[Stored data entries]

"""

-- ==== Sys2Proof/Machine/FabricPorts.lean ====
section
/-! DEFINITION. Links, width changes, port failure, lost parts (R435 to R438, R442, R443, R447 to R460) and the port
commands. -/

namespace Sys2Proof.Machine

/-! ### Frames (R436) -/

/-- A port in service. -/
def State.portUp (s : State) (n : Nat) : Bool := (s.port n).st = .inService && s.power.supply ≠ .off

/-- LINK_FRAME: the next frame in order is acknowledged; a bad or missing one is not; one taken already is acknowledged again
(R436). -/
def execLinkFrame (port : Fin 8) (seq : W32) (flits : Fin 17) (crcOk : Bool) (s : State) : Host.Outcome State Fault Refusal :=
  let n := port.val
  let x := s.port n
  if !(s.portUp n) || x.rxChanging then .next s
  else if !crcOk then .next (s.send (.linkNak n x.rxSeq))
  else if seq = x.rxSeq then
    .next ((s.modPort n fun x => { x with rxSeq := x.rxSeq + 1, flitsRx := x.flitsRx + BitVec.ofNat 64 flits.val }).send (.linkAck n seq))
  else if (x.rxSeq - seq).toNat < 2 ^ 31 then .next (s.send (.linkAck n seq))
  else .next (s.send (.linkNak n x.rxSeq))

/-- Frames from `first` on are sent again (R436). -/
def State.replayLink (s : State) (n : Nat) : State :=
  match (s.port n).replay with
  | [] => s
  | (q, f) :: r =>
    let k := r.length + 1
    let _ := f
    ((s.modPort n fun x => { x with replays := x.replays + BitVec.ofNat 64 k }).count .linkReplays n k).send (.linkReplay n q)

/-- LINK_NAK: frames before the first unacknowledged one have arrived; the others go again (R436). -/
def execLinkNak (port : Fin 8) (firstUnacked : W32) (s : State) : Host.Outcome State Fault Refusal :=
  let n := port.val
  if !(s.portUp n) then .next s
  else
    let gone := fun (q : W32) => q ≠ firstUnacked && (firstUnacked - q).toNat < 2 ^ 31
    let s := s.modPort n fun x => { x with replay := x.replay.filter (fun e => !(gone e.1)), replayPkts := x.replayPkts.filter (fun e => !(gone e.1)) }
    .next (s.replayLink n)

/-- LINK_ACK_TIMEOUT: 2 µs without an acknowledgement (R436). -/
def execLinkAckTimeout (port : Fin 8) (s : State) : Host.Outcome State Fault Refusal :=
  if s.portUp port.val then .next (s.replayLink port.val) else .next s

/-! ### Credits (R442, R443) -/

/-- CREDIT_UPDATE: returned credits fill the reserve of their VC and class, then the pool (R442, DEDUCED, log entry 24). -/
def execCreditUpdate (port : Fin 8) (pool : Bool) (vc : Fin 6) (cls : Fin 3) (count : Nat) (s : State) : Host.Outcome State Fault Refusal :=
  let n := port.val
  let k := vc.val * 3 + cls.val
  if !(s.portUp n) then .next s
  else
    let s := s.modPort n fun x =>
      let c := x.credits.get reservedFlits k
      let own := if pool then 0 else min count (reservedFlits - c)
      { x with credits := x.credits.set reservedFlits k (c + own), pool := min (poolFlits n) (x.pool + (count - own)) }
    .next (pumpPort n (s.port n).outq.length s)

/-- CREDIT_UPDATE_TIMER: 0.05 lc without an update; the receiver sends what it owes (R442). -/
def execCreditUpdateTimer (port : Fin 8) (s : State) : Host.Outcome State Fault Refusal :=
  if s.portUp port.val then .next (s.returnCredits port.val) else .next s

/-- HEAD_AGE_TIMEOUT: a packet has waited 10 lc at the head of its input and is served next (R443). -/
def execHeadAgeTimeout (port : Fin 8) (vc : Fin 6) (input : Nat) (s : State) : Host.Outcome State Fault Refusal :=
  let n := port.val
  if s.portUp n && ((s.port n).outq.any fun e => vcOf e.2 = vc.val && e.1 = input) && !((s.port n).urgent.contains (vc.val, input)) then
    let s := s.modPort n fun x => { x with urgent := x.urgent ++ [(vc.val, input)] }
    .next (pumpPort n (s.port n).outq.length s)
  else .next s

/-! ### Port failure (R448, R458, Table 15.7) -/

/-- The opposite port of an axis. -/
def oppositePort (n : Nat) : Nat := if n % 2 = 0 then n + 1 else n - 1

/-- The other members of this part's ring on an axis. -/
def State.ringOf (s : State) (axis : Nat) : List Nat :=
  ((List.range (s.axisSize axis)).map fun i => withCoord s.partNo axis i).filter fun p => p ≠ s.partNo

/-- A port's state changes. -/
def State.portState (s : State) (n : Nat) (st : PortState) : State := s.modPort n fun x => { x with st := st, lc := s.hubLc }

/-- The record of a port failure, once. -/
def State.recordPort (s : State) (n : Nat) : State :=
  if (s.port n).recorded then s
  else (s.modPort n fun x => { x with recorded := true }).partFault .portFailed 6 6 (BitVec.ofNat 16 n) 0 0

/-- The partner is probed the other way round the ring (R458). -/
def State.probePartner (s : State) (n : Nat) : State :=
  (s.modPort n fun x => { x with probing := true }).send (.mgmt (some (s.partnerOf n)) (.probe n))

/-- A port is declared failed (Table 15.7 step 1, R458). -/
def State.declareFailed (s : State) (n : Nat) : State :=
  let s := s.modPort n fun x => { x with txChanging := false, rxChanging := false }
  ((s.portState n .failed).recordPort n).probePartner n

/-- Steps 2 and 3 of Table 15.7: unacknowledged packets go the other way as replays, waiting ones turn back, and the ring
hears of the link (R448). -/
def State.turnBack (s : State) (n : Nat) : State :=
  let x := s.port n
  let link := s.linkOf n
  let first := !(s.fab.failedLinks.contains link)
  let s := if first then s.setFab { s.fab with failedLinks := s.fab.failedLinks ++ [link] } else s
  let s := s.modPort n fun x => { x with outq := [], replay := [], replayPkts := [], urgent := [] }
  let s := x.replayPkts.foldl (fun (s : State) (e : W32 × Pkt) => s.transmit 8 (asReplay e.2)) s
  let s := x.outq.foldl (fun (s : State) (e : Nat × Pkt) => s.transmit e.1 e.2) s
  if first then (s.ringOf link.1).foldl (fun (s : State) (p : Nat) => s.send (.mgmt (some p) (.ringState (Fin.ofNat 4 link.1) link.2 false))) s else s

/-- PORT_SILENCE_TIMEOUT: no frame and no acknowledgement for 5 µs (Table 15.7 step 1). -/
def execPortSilenceTimeout (port : Fin 8) (s : State) : Host.Outcome State Fault Refusal :=
  if s.portUp port.val then .next (s.declareFailed port.val) else .next s

/-- PORT_FAIL: the port has failed; its packets go the other way (R448, Table 15.7). -/
def execPortFail (port : Fin 8) (s : State) : Host.Outcome State Fault Refusal :=
  let n := port.val
  if s.portUp n then .next ((s.declareFailed n).turnBack n)
  else if (s.port n).st = .failed then .next (s.turnBack n)
  else .next s

/-- DEPART: the partner enters reset; it is probed the other way round (R457, R458). -/
def execDepart (port : Fin 8) (s : State) : Host.Outcome State Fault Refusal :=
  let n := port.val
  if s.portUp n then .next ((s.portState n .failed).probePartner n) else .next s

/-- PARTNER_PROBE: a probe is answered; an answer makes the failure a port failure, and Table 15.7 goes on (R458). -/
def execPartnerProbe (port : Fin 8) (answer : Bool) (src : Fin 8192) (s : State) : Host.Outcome State Fault Refusal :=
  let n := port.val
  if !answer then
    if s.power.supply = .off || s.pstate ≠ 1 then .next s else .next (s.send (.mgmt (some src.val) (.probeAnswer n)))
  else if (s.port n).probing then .next (((s.modPort n fun x => { x with probing := false }).recordPort n).turnBack n)
  else .next s

/-! ### Lost parts (R458, R459) -/

/-- The two links of a lost part on an axis: its own + link and its lower neighbour's. -/
def State.linksOf (s : State) (part axis : Nat) : List (Nat × Nat) :=
  let z := s.axisSize axis
  if z ≤ 1 then [] else [(axis, part), (axis, withCoord part axis ((coordAt part axis + z - 1) % z))]

/-- A part is lost: its requests are answered, traffic goes round the gap, and resident graphs end (R459, R471, R484,
R496, R624). -/
def State.losePart (s : State) (part : Nat) : State :=
  if s.fab.lost.contains part || part = s.partNo then s
  else
    let links := ([0, 1, 2, 3].flatMap (s.linksOf part)).filter fun l => !(s.fab.failedLinks.contains l)
    let s := s.setFab { s.fab with
      lost := s.fab.lost ++ [part], broken := true, failedLinks := s.fab.failedLinks ++ links
      reqs := s.fab.reqs.map fun r => if r.pkt.dst.toNat % 8192 = part then { r with answer := some rsPartLost } else r }
    let stuck := s.fab.ports.flatMap fun x => (x.outq.filter fun e => e.2.dst.toNat % 8192 = part).map (·.2)
    let s := s.setFab { s.fab with ports := s.fab.ports.map fun x => { x with outq := x.outq.filter fun e => e.2.dst.toNat % 8192 ≠ part } }
    let s := stuck.foldl (fun (s : State) (p : Pkt) => s.turnAway p rsPartLost) s
    let s := s.partFault .partLost 3 0 0 0 (BitVec.ofNat 64 part)
    let s := s.residents.foldl (fun (s : State) (p : Nat × Graph) => s.failGraph p.1 0x07 (BitVec.ofNat 64 part)) s
    ((((s.loseColls part).loseLayouts part).loseWeights part).withdrawPairs)

/-- PARTNER_PROBE_TIMEOUT: no answer in 50 µs; the partner is lost, and every part hears of it (R458). -/
def execPartnerProbeTimeout (port : Fin 8) (s : State) : Host.Outcome State Fault Refusal :=
  let n := port.val
  if (s.port n).probing then
    let part := s.partnerOf n
    let s := (s.modPort n fun x => { x with probing := false }).portState n .partnerLost
    .next ((s.send (.mgmt none (.lostPart part))).losePart part)
  else .next s

/-- LOST_PART: a lost-part packet arrives (R459). -/
def execLostPart (part : Fin 8192) (s : State) : Host.Outcome State Fault Refusal :=
  if s.power.supply = .off || s.pstate ≠ 1 then .next s else .next (s.losePart part.val)

/-- RING_STATE: a link of this part's ring has failed or is restored (R448, R451). Packets that wait to cross a failed link
turn back. -/
def execRingState (axis : Fin 4) (a : Fin 8192) (restored : Bool) (s : State) : Host.Outcome State Fault Refusal :=
  let link := (axis.val, a.val)
  if s.power.supply = .off then .next s
  else if restored then .next (s.setFab { s.fab with failedLinks := s.fab.failedLinks.filter fun l => l ≠ link })
  else if s.fab.failedLinks.contains link then .next s
  else
    let s := s.setFab { s.fab with failedLinks := s.fab.failedLinks ++ [link] }
    let wait := s.fab.ports.flatMap (·.outq)
    let moved := wait.filter fun e => axis.val = ([0, 1, 2, 3].find? fun ax => coordAt (e.2.dst.toNat % 8192) ax ≠ coordAt s.partNo ax).getD 4
    let s := s.setFab { s.fab with ports := s.fab.ports.map fun x => { x with outq := x.outq.filter fun e => !(moved.contains e) } }
    .next (moved.foldl (fun (s : State) (e : Nat × Pkt) => s.transmit e.1 e.2) s)

/-! ### Width (R437, R447, Table 15.6) -/

/-- Lane groups of a mask. -/
def groupCount (m : BitVec 12) : Nat := ((List.range 12).filter fun i => m.getLsbD i).length

/-- LANE_GROUP_LOSS: the group leaves service and the direction changes width; below two groups the port fails (R437,
Table 15.6). -/
def execLaneGroupLoss (port : Fin 8) (rx : Bool) (group : Fin 12) (s : State) : Host.Outcome State Fault Refusal :=
  let n := port.val
  let x := s.port n
  let old := if rx then x.rx else x.tx
  if !(s.portUp n) || !(old.getLsbD group.val) then .next s
  else
    let m := old &&& ~~~((1 : BitVec 12) <<< group.val)
    let s := s.modPort n fun x => if rx then { x with rx := m, rxChanging := true } else { x with tx := m, txChanging := true }
    let s := s.partFault .laneGroup 6 6 (BitVec.ofNat 16 n) 0 (BitVec.ofNat 64 group.val)
    if groupCount m < 2 then .next (s.declareFailed n) else .next s

/-- WIDTH_CHANGE_DONE: the direction runs again on the groups it has (Table 15.6 step 3). -/
def execWidthChangeDone (port : Fin 8) (rx : Bool) (s : State) : Host.Outcome State Fault Refusal :=
  let n := port.val
  let x := s.port n
  if !(s.portUp n) then .next s
  else if rx then (if x.rxChanging then .next (s.modPort n fun x => { x with rxChanging := false }) else .next s)
  else if x.txChanging then
    let s := (s.modPort n fun x => { x with txChanging := false }).replayLink n
    .next (pumpPort n (s.port n).outq.length s)
  else .next s

/-! ### Commands (Table 15.11) -/

/-- The state code of a port (Table 15.12). -/
def PortState.code : PortState → Nat
  | .dark => 0 | .training => 1 | .inService => 2 | .failed => 3 | .partnerLost => 4

/-- The status record of a port (Table 15.12). -/
def State.portBytes (s : State) (n : Nat) : List Byte :=
  let x := s.port n
  leBytes 1 n ++ leBytes 1 x.st.code ++ leBytes 1 (groupCount x.tx) ++ leBytes 1 (groupCount x.rx) ++ leBytes 2 (x.partner.getD 0) ++ leBytes 2 0
    ++ leBytes 8 x.replays.toNat ++ leBytes 8 x.corrected.toNat ++ leBytes 8 x.dropped.toNat ++ leBytes 8 x.flitsTx.toNat
    ++ leBytes 8 x.flitsRx.toNat ++ leBytes 8 x.lc.toNat ++ leBytes 8 0

/-- FAB_PORT_STATUS. The header's JOB names the space of its address (DEDUCED, log entry 25). -/
def execFabPortStatus (h : CmdHdr) (port va : W64) (s : State) : Host.Outcome State Fault Refusal :=
  command 0x0701 2 true h s fun c s =>
    if inRange port 0 7 then s.cmdWrite c h.job va.toNat (s.portBytes port.toNat) [] else s.reply c stInvalid []

/-- A port takes up service on these lane groups with fresh link state and credits (R437, R442). -/
def State.openPort (s : State) (n : Nat) (groups : BitVec 12) : State :=
  s.modPort n fun x => { x with st := .inService, tx := groups, rx := groups, txChanging := false, rxChanging := false, partner := some (s.partnerOf n),
                                replay := [], replayPkts := [], txSeq := 0, rxSeq := 0, credits := [], pool := poolFlits n, owed := [],
                                probing := false, recorded := false, urgent := [], lc := s.hubLc }

/-- FAB_PORT_RETRAIN: a port trains again; the ring hears of its restored link (R451, Table 15.11). -/
def execFabPortRetrain (h : CmdHdr) (port : W64) (groups : BitVec 16) (s : State) : Host.Outcome State Fault Refusal :=
  command 0x0702 1 false h s fun c s =>
    let n := port.toNat
    let x := s.port n
    let m : BitVec 12 := groups.setWidth 12 &&& portGroups n
    if !(inRange port 0 7) then s.reply c stInvalid []
    else if x.txChanging || x.rxChanging then s.reply c stBusy []
    else if groupCount m < 2 || s.axisSize (portAxis n) = 1 then s.reply c 0x0F []
    else if x.st = .inService then
      ((s.modPort n fun x => { x with tx := m, rx := m }).replayLink n).reply c stOk [BitVec.ofNat 64 (groupCount m)]
    else
      let link := s.linkOf n
      let was := s.fab.failedLinks.contains link
      let s := (s.openPort n m).setFab { (s.openPort n m).fab with failedLinks := s.fab.failedLinks.filter fun l => l ≠ link }
      let s := if was then (s.ringOf link.1).foldl (fun (s : State) (p : Nat) => s.send (.mgmt (some p) (.ringState (Fin.ofNat 4 link.1) link.2 true))) s else s
      let s := pumpPort n (s.port n).outq.length s
      s.reply c stOk [BitVec.ofNat 64 (groupCount m)]

end Sys2Proof.Machine
end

"""

Problem details:
Lines that hold the word "answered" are the ones to copy from the entries above.

Output for this exercise:
/-- PARTNER_PROBE: a probe is answered; an answer makes the failure a port failure, and Table 15.7 goes on (R458). -/
/-- A part is lost: its requests are answered, traffic goes round the gap, and resident graphs end (R459, R471, R484,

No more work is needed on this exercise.